By the end of the season, the show sets you up for a number of changes that take place in Season Four. Again, some good, some bad, but you gotta give 'em points for mixing it up. Old villains return (much to my delight), new villains are revealed, and the traditional character pairings are shuffled and tested in all new ways. It is another jam-packed season.

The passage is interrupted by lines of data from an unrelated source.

-- ==== Sys2Proof/Certificates/Slice0/Obligations.lean ====
section
/-! DEFINITION. The statements for the provers: what the numbered rules of spec/ say the block does. Each
docstring names the rule, or says that the statement is about a choice of the model's. Two states of one
build are compared through `s.after r'`, the state a step leads to when it leaves the registers `r'`. -/

open Sys2Proof Sys2Proof.Machine

/-! ### Selection and encoding -/

/-- R58: every value of `CSEL` and of `DSEL` selects exactly one row; `01--` decodes as CAP_ARM and no
block forms it. -/
def Obligations.SelectDecodesAreTotal : Prop :=
  (∀ v : BitVec 4, ∃ i, decode (.csel v) = .ok i ∧ i.isCapture = true) ∧
    (∀ v : BitVec 2, ∃ i, decode (.dsel v) = .ok i ∧ i.isDrain = true) ∧
    (∀ (v : SelectVec) (i j : Instr), decode v = .ok i → (j.row.fits v = true ↔ j.row = i.row)) ∧
    (∀ v : BitVec 4, v.getLsbD 3 = false → ∃ e p f, decode (.csel v) = .ok (.capArm e p f)) ∧
    ∀ (c : Params) (r : Regs c), ¬((csel r).getLsbD 3 = false ∧ (csel r).getLsbD 2 = true)

/-- R55 to R57: decoding and encoding are inverse, no bit of a select vector is dropped. -/
def Obligations.DecodeAndEncodeAgree : Prop :=
  (∀ i, decode (encode i) = .ok i) ∧ ∀ v i, decode v = .ok i → encode i = v

/-- R55 to R57: select vectors written out from the pattern columns decode to their rows. -/
def Obligations.WrittenOutVectorsDecode : Prop :=
  decode (.csel 0b0010#4) = .ok (.capArm false true false) ∧
    decode (.csel 0b1001#4) = .ok (.capQuiet false true) ∧
    decode (.csel 0b1101#4) = .ok (.capReject true) ∧
    decode (.csel 0b1110#4) = .ok .capPush ∧ decode (.csel 0b1111#4) = .ok .capDrop ∧
    decode (.dsel 0b01#2) = .ok (.drnEmpty true) ∧ decode (.dsel 0b10#2) = .ok .drnHold ∧
    decode (.dsel 0b11#2) = .ok .drnPop ∧ decode (.rstsel 0b1#1) = .ok .reset

/-- A step performs the operation its select vector decodes to, and adds nothing around it; that
operation is always one a block can select. -/
def Obligations.StepRunsTheDecodedOperation : Prop :=
  ∀ (s : State) (i : Instr), decode s.selectVec = .ok i →
    i.wf = true ∧ (s.drive.rst = .released ∨ s.drive.rst = .both → step s = exec i s)

/-- R56, R57, R110(2) and (3): with `RST = 0`, which operation a capture edge and a drain edge perform,
from the status signals before the edge. -/
def Obligations.EdgeSelectsByStatusSignals : Prop :=
  ∀ s : State, s.drive.rst = .released →
    (s.drive.clock = .capture →
      (armed s.regs = false → step s = exec (.capArm (edge s.regs) (pass s.regs) (full s.regs)) s) ∧
      (armed s.regs = true → edge s.regs = false →
        step s = exec (.capQuiet (pass s.regs) (full s.regs)) s) ∧
      (armed s.regs = true → edge s.regs = true → pass s.regs = false →
        step s = exec (.capReject (full s.regs)) s) ∧
      (armed s.regs = true → edge s.regs = true → pass s.regs = true → full s.regs = false →
        step s = exec .capPush s) ∧
      (armed s.regs = true → edge s.regs = true → pass s.regs = true → full s.regs = true →
        step s = exec .capDrop s)) ∧
    (s.drive.clock = .drain →
      (outValid s.regs = false → step s = exec (.drnEmpty s.drive.outReady) s) ∧
      (outValid s.regs = true → s.drive.outReady = false → step s = exec .drnHold s) ∧
      (outValid s.regs = true → s.drive.outReady = true → step s = exec .drnPop s))

/-- R55: while `RST = 1` the select vector is `RSTSEL = 1`, which decodes to RESET, and the step is RESET,
whatever the registers and the clock; `RSTSEL = 0` names no operation. -/
def Obligations.ResetOverridesSelection : Prop :=
  (∀ s : State, s.drive.rst = .both → s.selectVec = .rstsel 1#1 ∧ step s = exec .reset s) ∧
    decode (.rstsel 1#1) = .ok .reset ∧ ∀ i, decode (.rstsel 0#1) ≠ .ok i

/-- R107(c), R58: a step of an admissible build, with `RST` driven to both domains or to none, has a next
state; the stimulus loses exactly the draw used. -/
def Obligations.EveryStepCompletes : Prop :=
  ∀ s : State, s.cfg.valid = true → s.drive.rst = .released ∨ s.drive.rst = .both →
    ∃ r' : Regs s.cfg, step s =
      .next { cfg := s.cfg, regs := r', stimulus := s.stimulus.tail, drawn := s.drawn + 1 }

/-- R107(a), R121: what is refused, by which name; nothing ever faults. -/
def Obligations.RefusalsAreTheSpecs : Prop :=
  (∀ (s : State) (i : Instr), s.cfg.valid = false → exec i s = .refused .unbuildable) ∧
    (∀ s : State, s.drive.rst = .captureOnly ∨ s.drive.rst = .drainOnly →
      step s = .refused .partialReset) ∧
    ∀ (s : State) (f : Fault), step s ≠ .fault f

/-- R6 to R10: which builds are admitted. -/
def Obligations.AdmissibleBuilds : Prop :=
  ∀ c : Params, c.valid = true ↔
    (∃ a, 1 ≤ a ∧ c.ringN = 2 ^ a) ∧ c.deadbandUs ≤ 2 ^ c.tsW - 2 ∧ (1 ≤ c.tsW ∧ c.tsW ≤ 64) ∧
      1 ≤ c.ticksPerUs ∧ 1 ≤ c.dropW ∧ c.dropW ≤ 64

/-- R12: no step changes a parameter. -/
def Obligations.BuildNeverChanges : Prop :=
  ∀ s t : State, step s = .next t → t.cfg = s.cfg

/-- The model's choice (log entries 8 and 9): after `withFetchWord` the next step performs the operation
the table word names. -/
def Obligations.WithFetchWordSelectsTheOperation : Prop :=
  ∀ (s : State) (nbits w : Nat) (i : Instr), s.cfg.valid = true →
    decodeTableWord nbits w = some i → i.wf = true →
    step (s.withFetchWord nbits w) = exec i (s.withFetchWord nbits w)

/-! ### Gray code, pointers, frames and records -/

/-- R73: the two descriptions of `gray2bin`, and that it inverts `bin2gray`. -/
def Obligations.GrayCodeConverts : Prop :=
  (∀ (w : Nat) (g : BitVec w), 0 < w →
    (gray2bin g).getLsbD (w - 1) = g.getLsbD (w - 1) ∧
      ∀ i, i + 1 < w → (gray2bin g).getLsbD i = ((gray2bin g).getLsbD (i + 1) ^^ g.getLsbD i)) ∧
    (∀ (w : Nat) (b : BitVec w), gray2bin (bin2gray b) = b) ∧
    (∀ (w : Nat) (g : BitVec w), bin2gray (gray2bin g) = g) ∧
    gray2bin 0b10#2 = 3#2

/-- R74: consecutive Gray codes differ in one bit, the pointers' wrap included, so every change of a Gray
source by a step that is not a reset is a change of one bit. -/
def Obligations.GrayStepsAreOneBit : Prop :=
  (∀ (w : Nat) (p : BitVec w), 0 < w →
    ∃ k, k < w ∧ bin2gray (inc p) ^^^ bin2gray p = BitVec.twoPow w k) ∧
  (∀ (w : Nat) (x : BitVec w), x.toNat < 2 ^ w - 1 →
    ∃ k, k < w ∧ bin2gray (x + 1) ^^^ bin2gray x = BitVec.twoPow w k) ∧
  ∀ (s : State) (r' : Regs s.cfg), GrayCopies s.regs → s.drive.rst = .released →
    step s = .next (s.after r') →
    (r'.wg.src = s.regs.wg.src ∨
      ∃ k, k < s.cfg.ptrW ∧ r'.wg.src ^^^ s.regs.wg.src = BitVec.twoPow _ k) ∧
    (r'.rg.src = s.regs.rg.src ∨
      ∃ k, k < s.cfg.ptrW ∧ r'.rg.src ^^^ s.regs.rg.src = BitVec.twoPow _ k) ∧
    (r'.dg.src = s.regs.dg.src ∨
      ∃ k, k < s.cfg.dropW ∧ r'.dg.src ^^^ s.regs.dg.src = BitVec.twoPow _ k)

/-- R62: `Encode` is `t * 2^17 + s`, for timestamp 0 it is the snapshot, and each field comes back out;
with the rule's example. -/
def Obligations.FrameFieldsComeBack : Prop :=
  ∀ (tsW : Nat) (t : BitVec tsW) (p : Lines),
    (encodeFrame t p).toNat = t.toNat * 2 ^ 17 + p.toNat ∧
      frameTimestamp (encodeFrame t p) = t ∧ frameSignal (encodeFrame t p) = p.extractLsb' 8 9 ∧
      frameData (encodeFrame t p) = p.extractLsb' 0 8 ∧
      (∀ k, k < 9 → frameBit (encodeFrame t p) k = p.getLsbD (8 + k)) ∧
      encodeFrame (0#tsW) p = p.setWidth (tsW + 17) ∧
      (encodeFrame (BitVec.allOnes tsW) p).toNat = (2 ^ tsW - 1) * 2 ^ 17 + p.toNat ∧
      encodeFrame 10#32 0x0035A#17 = 0x14035A#49

/-- R59 for the 11 fields, their order and the single commas between them without spaces; R64 for how each
field is written: the timestamp in decimal digits without padding, the data byte as two lowercase
hexadecimal digits, high nibble first. That radix and that case are not R59's: they are the spec's
reference choice (D21), which the model takes by log entry 12 (DESIGN CHOICE). -/
def Obligations.RecordShape : Prop :=
  ∀ (tsW : Nat) (f : BitVec (tsW + 17)),
    (recordFields f).length = 11 ∧
      (recordFields f)[0]? = some (Nat.toDigits 10 (f.toNat / 2 ^ 17)) ∧
      (∃ h l, (recordFields f)[1]? = some [h, l] ∧
        hexAlphabet[f.toNat % 256 / 16]? = some h ∧ hexAlphabet[f.toNat % 16]? = some l) ∧
      (∀ k, k < 9 → (recordFields f)[k + 2]? = some [if f.getLsbD (8 + k) then '1' else '0']) ∧
      (∀ g ∈ recordFields f, g ≠ [] ∧ ',' ∉ g ∧ ' ' ∉ g) ∧
      record f = [','].intercalate (recordFields f) ∧ (record f).count ',' = 10 ∧ ' ' ∉ record f

/-- R65: the sink renders a record for a step exactly when the step pops a frame, and it is that of
`OUT_FRAME`. -/
def Obligations.OneRecordPerPoppedFrame : Prop :=
  ∀ s : State,
    (s.selectVec = .dsel 0b11#2 → ∃ f : BitVec s.cfg.frameW,
      outFrame s.regs = some f ∧ s.poppedRecord = some (record (tsW := s.cfg.tsW) f)) ∧
    (s.selectVec ≠ .dsel 0b11#2 → s.poppedRecord = none)

/-! ### The deadband -/

/-- R66: the verdict as arithmetic on numbers, one wrap of `TS` included. -/
def Obligations.DeadbandVerdict : Prop :=
  ∀ (c : Params) (r : Regs c), pass r = true ↔
    r.lastValid = false ∨
      c.deadbandUs < (r.ts.toNat + 2 ^ c.tsW - r.lastT.toNat) % 2 ^ c.tsW

/-- R69: after an accepted edge event, one at most `DEADBAND_US` later (no wrap) is rejected and changes
nothing. -/
def Obligations.SecondEdgeInWindowIsRejected : Prop :=
  ∀ (c : Params) (b b' : Deadband c) (t u : BitVec c.tsW),
    accept b t = (true, b') → t.toNat ≤ u.toNat → u.toNat - t.toNat ≤ c.deadbandUs →
    accept b' u = (false, b')

/-- R70: over any sequence of edge events whose times do not wrap, each accepted one is more than
`DEADBAND_US` after every earlier accepted one. -/
def Obligations.AcceptedTimesAreSpacedOut : Prop :=
  ∀ (c : Params) (b : Deadband c) (ts : List (BitVec c.tsW)),
    ts.Pairwise (fun x y => x.toNat ≤ y.toNat) →
    (b.lastValid = true → ∀ t ∈ ts, b.lastT.toNat ≤ t.toNat) →
    (acceptedTimes b ts).Pairwise (fun x y => x.toNat + c.deadbandUs < y.toNat) ∧
      (b.lastValid = true → ∀ t ∈ acceptedTimes b ts, b.lastT.toNat + c.deadbandUs < t.toNat)

/-- R92 with R66 and C1: the first edge event after a reset is pushed, whatever its time. -/
def Obligations.FirstEdgeIsPushed : Prop :=
  ∀ s : State, s.Inv → s.regs.lastValid = false → s.drive.rst = .released →
    s.drive.clock = .capture → armed s.regs = true → s.regs.inS2 ≠ s.regs.inPrev →
    step s = exec .capPush s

As far as the DVD itself goes, it's on par with those that came before. The discs are housed in three plastic snap cases that fit into a sleeve. The artwork is nice, even if Ronon does look a bit too manic in some of the shots. The special features on these discs are always very fan-friendly. There's a commentary on almost every episode but not every commentary is worth listening to, especially if you're a casual fan. And I wish they had listed who gives the commentary on the liner notes but alas, they don't. Each disc has one "Mission Directive," a behind-the-scenes featurette from the director's POV. I'm a production junkie so these are a favorite of mine. You'll also find an assortment of other featurettes, including an introduction to Rachel Luttrell and a look at the special-effects department. I found these to be hit and miss. Some were interesting and some were longer than they needed to be.
The quality of the DVD is excellent, as it should be for a current show, and the audio is really great if you can take advantage of the surround sound. There's nothing cooler than the majestic Stargate: Atlantis theme pouring out of your speakers when you bring up the navigation screens. The menus make clever use of the show's on-screen computer stylings and I appreciate that attention to detail.
While not as strong as the prior season, Stargate: Atlantis—The Complete Third Season still manages to find new ways to thrill, with great action sequences, amazing visuals, and snappy scripts. But the thing that brings me back week after week are the characters. Sheppard, Teyla, Ronon, and even McKay, are all people I'd enjoy spending a day with; that's not something I can say about too many other characters on TV today.
This court finds Stargate: Atlantis—The Complete Third Season not guilty on this planet or anywhere else in the galaxy.